Re: [PATCH v2] mm: annotate data-race in cpu_needs_drain() and need_mlock_drain()

From: Pedro Falcato

Date: Thu Jun 25 2026 - 05:31:50 EST


On Thu, Jun 25, 2026 at 02:51:53PM +0800, Xuewen Wang wrote:
> KCSAN reports a data-race when cpu_needs_drain() reads another CPU's
> per-cpu folio_batch->nr without locking, while the owning CPU writes
> to it via folio_batch_add(). The same race exists in need_mlock_drain()
> which is called from cpu_needs_drain().
>
> Reading a slightly stale value is harmless -- cpu_needs_drain() only
> decides whether to schedule a drain, and the next iteration of
> __lru_add_drain_all() will re-check.
>
> All other callers of folio_batch_count() either use stack variables or
> access their own CPU's per-cpu data where no race exists, so
> data_race() is added at the call sites rather than in
> folio_batch_count() itself to avoid suppressing KCSAN warnings for
> future callers that may have real bugs.
>
> Signed-off-by: Xuewen Wang <wangxuewen@xxxxxxxxxx>
> ---
> Changes in v2:
> - Use data_race() instead of READ_ONCE() in folio_batch_count(), as
> suggested by Lorenzo.
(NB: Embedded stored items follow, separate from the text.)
theorem Cmp.emitCopy_spec (c : Cmp) (hc : c.Stored) (hl : c.InLoop) (m : Match) (hpos : m.pos < c.committed)
    (hrun : c.runAt m.pos = .ok m.len) (h3 : 3 ≤ m.len) (hform : selectForm m.len m.effOff = some m.form) :
    ∃ c', c.emitCopy m = .ok c' ∧ c'.Stored ∧ c'.InLoop ∧ c'.srcMem = c.srcMem ∧ c'.srcLen = c.srcLen ∧
      c'.cur = c.cur + m.len ∧ c'.committed = c.committed + c.pending + m.len ∧ c'.pending = 0 ∧
      c'.status = c.status ∧ c'.err = c.err ∧
      c'.csLen = c.flushed.csLen + (encode (matchInstr m)).length ∧
      c'.csMem = c.flushed.csMem.writeAll c.flushed.csLen (encode (matchInstr m)) := by
  obtain ⟨hmax, hsrc, hmatch⟩ := Cmp.match_source hl hpos hrun
  obtain ⟨hwf, -, hsize⟩ := selectForm_wf h3 hform
  obtain ⟨f1, f2, f3, f4, f5, f6, f7, f8, f9⟩ := c.flushed_fields
  have hst := Cmp.flushed_stored hc
  have hsh := Cmp.flushed_shadow hc hl.shadow hl.pend
  have hce := hl.curEq
  have hch := hl.csHigh
  have hsm := hl.srcMax
  have hpm := hl.pendMax
  have hcl := hl.csLow
  unfold Config.sizeMax at hsm
  have hcs : c.flushed.csLen ≤ 2 + (c.committed + c.pending) + (c.committed / 16 + 1) := by rw [f9]; split <;> omega
  unfold Cmp.emitCopy
  simp only [hl.flush_eq]
  rw [Cmp.appendCsAll_eq _ _ (by unfold Config.csMax; omega)]
  simp only
  obtain ⟨sm, s1, s2, s3, s4, s5⟩ := Cmp.shadowLoop_spec m.len m.pos { c.flushed with
      csMem := c.flushed.csMem.writeAll c.flushed.csLen (encode (matchInstr m))
      csLen := c.flushed.csLen + (encode (matchInstr m)).length }
    (by show m.pos < c.flushed.committed; rw [f4]; omega)
    (by show c.flushed.committed + m.len ≤ c.flushed.srcLen; rw [f4, f2]; omega)
  rw [s1]
  simp only at s2 s3 s4 s5
  have hread : ∀ i, i < c.committed + c.pending + m.len → sm.read i = c.srcMem.read i := by
    intro i
    induction i using Nat.strong_induction_on with
    | _ i ih =>
      intro hi
      by_cases h : i < c.committed + c.pending
      · rw [s2 i (by rw [f4]; omega), hsh i h]
      · obtain ⟨k, rfl⟩ : ∃ k, i = c.committed + c.pending + k := ⟨i - (c.committed + c.pending), by omega⟩
        have := s3 hst.shadowWf k (by omega)
        rw [f4] at this
        rw [this, ih (m.pos + k) (by omega) (by omega), hmatch k (by omega), hce]
  have hrd : ∀ i < c.csLen,
      (c.flushed.csMem.writeAll c.flushed.csLen (encode (matchInstr m))).read i = c.csMem.read i := by
    intro i hi
    rw [Memory.read_writeAll_outside _ _ _ _ (.inl (by rw [f9]; omega)), Cmp.flushed_cs_below c i hi]
  refine ⟨_, rfl, ?_, ?_, f1, f2, by simp [f3], by simp [f4], f5, f6, f7, rfl, rfl⟩
  · exact
      { srcWf := hst.srcWf
        srcBelow := hst.srcBelow
        shadowWf := s4 hst.shadowWf
        shadowBelow := s5 hst.shadowBelow
        pendWf := hst.pendWf
        pendBelow := hst.pendBelow
        csWf := Memory.writeAll_wf _ _ _ hst.csWf
        csBelow := Memory.writeAll_below _ _ _ _ (Memory.below_mono hst.csBelow (Nat.le_add_right _ _)) (le_refl _) }
  · exact
      { headerWritten := by rw [f8]; exact hl.headerWritten
        srcMax := by rw [f2]; exact hl.srcMax
        curHigh := by simp only [f3, f2]; omega
        curEq := by simp only [f3, f4, f5]; omega
        shadow := by simp only [f4, f1]; exact hread
        pend := by simp only [f5]; exact fun j h => absurd h (Nat.not_lt_zero _)
        pendMax := by simp only [f5]; exact Nat.zero_le _
        csLow := by simp only [f9]; omega
        csHigh := by
          simp only [f4]
          have h16 : c.committed / 16 ≤ (c.committed + c.pending + m.len) / 16 := Nat.div_le_div_right (by omega)
          omega
        header0 := by rw [hrd 0 (by omega)]; simp only [f2]; exact hl.header0
        header1 := by rw [hrd 1 (by omega)]; simp only [f2]; exact hl.header1 }

/-! ### One step, and the end -/

/-- `CmpStep()` (R210): it completes, moves `cur` on, and keeps the invariants of R215. -/
theorem Cmp.cmpStep_spec (c : Cmp) (hc : c.Stored) (hl : c.InLoop) (hcur : c.cur < c.srcLen) :
    ∃ c', c.cmpStep = .ok c' ∧ c'.Stored ∧ c'.InLoop ∧ c'.srcMem = c.srcMem ∧ c'.srcLen = c.srcLen ∧
      c.cur < c'.cur ∧ c'.status = c.status ∧ c'.err = c.err := by
  obtain ⟨found, hf, hm⟩ := c.findMatch_spec hl.bounded
  unfold Cmp.cmpStep
  rw [hf]
  cases found with
  | none =>
    obtain ⟨c', h1, h2, h3, h4, h5, h6, h7, h8⟩ := c.pushLiteral_spec hc hl hcur
    exact ⟨c', h1, h2, h3, h4, h5, by omega, h7, h8⟩
  | some m =>
    obtain ⟨-, m2, m3, m4, -, m6⟩ := hm m rfl
    obtain ⟨c', h1, h2, h3, h4, h5, h6, -, -, h9, h10, -⟩ := c.emitCopy_spec hc hl m m2 m3 m4 m6
    exact ⟨c', h1, h2, h3, h4, h5, by omega, h9, h10⟩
READ_ONCE() is unnecessary for a single-byte
> read and imposes overhead on all callers, most of which have no race.
> - Move the annotation from folio_batch_count() to the actual call sites
> (cpu_needs_drain() and need_mlock_drain()) where the cross-CPU race
> occurs, rather than affecting all callers.
> - Add need_mlock_drain() which has the same cross-CPU race.
> - Add comments explaining why the data race is safe.
> v1:
> https://lore.kernel.org/all/20260624092606.1083449-1-wangxuewen@xxxxxxxxxx/
> ---
> mm/mlock.c | 2 +-
> mm/swap.c | 12 ++++++------
> 2 files changed, 7 insertions(+), 7 deletions(-)
>
> diff --git a/mm/mlock.c b/mm/mlock.c
> index 8c227fefa2df..fbdb5018e2c3 100644
> --- a/mm/mlock.c
> +++ b/mm/mlock.c
> @@ -232,7 +232,7 @@ void mlock_drain_remote(int cpu)
>
> bool need_mlock_drain(int cpu)
> {
> - return folio_batch_count(&per_cpu(mlock_fbatch.fbatch, cpu));
> + return data_race(folio_batch_count(&per_cpu(mlock_fbatch.fbatch, cpu)));
> }
>
> /**
> diff --git a/mm/swap.c b/mm/swap.c
> index 588f50d8f1a8..d046428caed6 100644
> --- a/mm/swap.c
> +++ b/mm/swap.c
> @@ -828,12 +828,12 @@ static bool cpu_needs_drain(unsigned int cpu)
> struct cpu_fbatches *fbatches = &per_cpu(cpu_fbatches, cpu);
>
> /* Check these in order of likelihood that they're not zero */
> - return folio_batch_count(&fbatches->lru_add) ||
> - folio_batch_count(&fbatches->lru_move_tail) ||
> - folio_batch_count(&fbatches->lru_deactivate_file) ||
> - folio_batch_count(&fbatches->lru_deactivate) ||
> - folio_batch_count(&fbatches->lru_lazyfree) ||
> - folio_batch_count(&fbatches->lru_activate) ||
> + return data_race(folio_batch_count(&fbatches->lru_add)) ||
> + data_race(folio_batch_count(&fbatches->lru_move_tail)) ||
> + data_race(folio_batch_count(&fbatches->lru_deactivate_file)) ||
> + data_race(folio_batch_count(&fbatches->lru_deactivate)) ||
> + data_race(folio_batch_count(&fbatches->lru_lazyfree)) ||
> + data_race(folio_batch_count(&fbatches->lru_activate)) ||
> need_mlock_drain(cpu) ||
> has_bh_in_lru(cpu, NULL);
> }

eww.

How about:

static bool cpu_needs_drain(unsigned int cpu)
{
struct cpu_fbatches *fbatches = &per_cpu(cpu_fbatches, cpu);

/* Check these in order of likelihood that they're not zero */
return data_race(
folio_batch_count(&fbatches->lru_add) ||
folio_batch_count(&fbatches->lru_move_tail) ||
folio_batch_count(&fbatches->lru_deactivate_file) ||
folio_batch_count(&fbatches->lru_deactivate) ||
folio_batch_count(&fbatches->lru_lazyfree) ||
folio_batch_count(&fbatches->lru_activate) ||
need_mlock_drain(cpu)) ||
has_bh_in_lru(cpu, NULL);
}

this should work equally well, while being far more aesthetically pleasing :)

> --
> 2.25.1
>

--
Pedro